There is a fine line between advising clients and selling products. Many financial advisors are viewed as salespeople by the public. That perception couldn’t be further from the truth when you are describing a true financial advisor that acts as a fiduciary to clients. We are not saying that being a fiduciary should automatically eliminate that perceived notion. However, if the person takes the duty of acting in your best interest seriously, then that is certainly a good start.
There are some easy red flags to look for when trying to determine if you are dealing with a salesperson or an advisor. While you should be asking questions in the first meeting, the advisor should be asking questions as well. If the person is pushing a product in the first meeting with very little knowledge of your whole financial picture, you are likely sitting across the table from a salesperson, not an advisor. The advisor needs to understand your situation before making any major recommendations.

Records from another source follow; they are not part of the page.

-- ==== Sys2Proof/Machine/Tap.lean ====
section
/-! DEFINITION. The TAP transition table (R140, R141), the state numbers (R32) and the legal states of the operations (R145). -/

namespace Sys2Proof.Machine

/-- The index of R32. -/
def TapState.index : TapState → Nat
  | .tlr => 0
  | .rti => 1
  | .selDR => 2
  | .capDR => 3
  | .shiftDR => 4
  | .exit1DR => 5
  | .pauseDR => 6
  | .exit2DR => 7
  | .updateDR => 8
  | .selIR => 9
  | .capIR => 10
  | .shiftIR => 11
  | .exit1IR => 12
  | .pauseIR => 13
  | .exit2IR => 14
  | .updateIR => 15

/-- `Next(q, m)` (R140): the second column of the table is `m = 0`, the third `m = 1`. The table is general knowledge,
PRESUMED by the spec (G1). Log entry 26. -/
def TapState.next (q : TapState) (m : Bit) : TapState :=
  match q, m with
  | .tlr, false => .rti
  | .tlr, true => .tlr
  | .rti, false => .rti
  | .rti, true => .selDR
  | .selDR, false => .capDR
  | .selDR, true => .selIR
  | .capDR, false => .shiftDR
  | .capDR, true => .exit1DR
  | .shiftDR, false => .shiftDR
  | .shiftDR, true => .exit1DR
  | .exit1DR, false => .pauseDR
  | .exit1DR, true => .updateDR
  | .pauseDR, false => .pauseDR
  | .pauseDR, true => .exit2DR
  | .exit2DR, false => .shiftDR
  | .exit2DR, true => .updateDR
  | .updateDR, false => .rti
  | .updateDR, true => .selDR
  | .selIR, false => .capIR
  | .selIR, true => .tlr
  | .capIR, false => .shiftIR
  | .capIR, true => .exit1IR
  | .shiftIR, false => .shiftIR
  | .shiftIR, true => .exit1IR
  | .exit1IR, false => .pauseIR
  | .exit1IR, true => .updateIR
  | .pauseIR, false => .pauseIR
  | .pauseIR, true => .exit2IR
  | .exit2IR, false => .shiftIR
  | .exit2IR, true => .updateIR
  | .updateIR, false => .rti
  | .updateIR, true => .selDR

/-- `Next` on `s.tap`; `Next(Unknown, m) = Unknown` (R141). -/
def Tap.next (t : Tap) (m : Bit) : Tap :=
  match t with
  | .unknown => .unknown
  | .known q => .known (q.next m)

/-- The TAP state after an edge that sees these levels on mode-select: `Unknown` when it is undriven (R151). -/
def Tap.afterEdge (t : Tap) (tms : Line) : Tap :=
  match tms with
  | .undriven => .unknown
  | .driven m => t.next m

/-! Legal states (R145). -/

/-- TLR or RTI: `goto_shift_ir`, `goto_shift_dr`, `write_instruction`, `write_data` (R145, R232). -/
def Tap.resetOrIdle (t : Tap) : Bool := t = .known .tlr ∨ t = .known .rti

/-- Exit1IR or Exit1DR: `return_to_idle` (R145). -/
def Tap.exit1 (t : Tap) : Bool := t = .known .exit1IR ∨ t = .known .exit1DR

/-- ShiftIR or ShiftDR: `shift` (R145). -/
def Tap.shifting (t : Tap) : Bool := t = .known .shiftIR ∨ t = .known .shiftDR

/-- TLR, RTI or `Unknown`: `wait` (R145). -/
def Tap.mayWait (t : Tap) : Bool := t = .unknown ∨ t.resetOrIdle

end Sys2Proof.Machine
end

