-- ==== Sys2Proof/Machine/Frame.lean ====
section
/-! DEFINITION. The meanings of the three frame operations (R203 to R205): one scan of the frame, and the decoded reply of an earlier transaction. -/

namespace Sys2Proof.Machine

/-- The Bit Sequence of a request frame, `bits_of(encode(address, data, operation), 50)`. -/
def frameBits (address data : Nat) (operation : ApbOp) : BitSeq :=
  bitsOfNat (encodeFrame address data operation) Config.apbDrLen

/-- A NONE frame: requests no transaction, collects a reply (R205). -/
def execApbNone (address data : Nat) (s : State) : Host.Outcome State Fault Refusal :=
  .next (s.writeData (frameBits address data .none) fun r => decodedReply (valueOfBits r))

/-- A READ frame: the reply is an earlier transaction's (R203). -/
def execApbRead (address data : Nat) (s : State) : Host.Outcome State Fault Refusal :=
  .next (s.writeData (frameBits address data .read) fun r => decodedReply (valueOfBits r))

/-- A WRITE frame: the reply is discarded (R204). -/
def execApbWrite (address data : Nat) (s : State) : Host.Outcome State Fault Refusal :=
  .next (s.writeData (frameBits address data .write) fun _ => .nothing)

end Sys2Proof.Machine
end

Another signal could be in how the person is compensated. Most advisors make their money by charging fees for their services rather than taking commissions for selling products. When you are working with an advisor, the product is the process. The fee is the value the advisor places on that process. There should be some comfort in that for consumers. The advisor is valuing his or her services rather than letting commissions determine how much money he or she makes. Of course, the fees need to be reasonable. However, if both parties agree to the fee, then there is a full alignment of interests.
If you are looking to work with someone that can help you make a plan and build your wealth over the long term, then you should seek out an advisor, not a salesperson. Take the time to get comfortable with the person. Make sure you understand the fees and the services provided and keep an eye out for the red flags. An advisory relationship is built on trust where there are open lines of communication and the advisor’s main incentive is to take care of the client. Most importantly, your relationship with an advisor should be a partnership, not a transaction.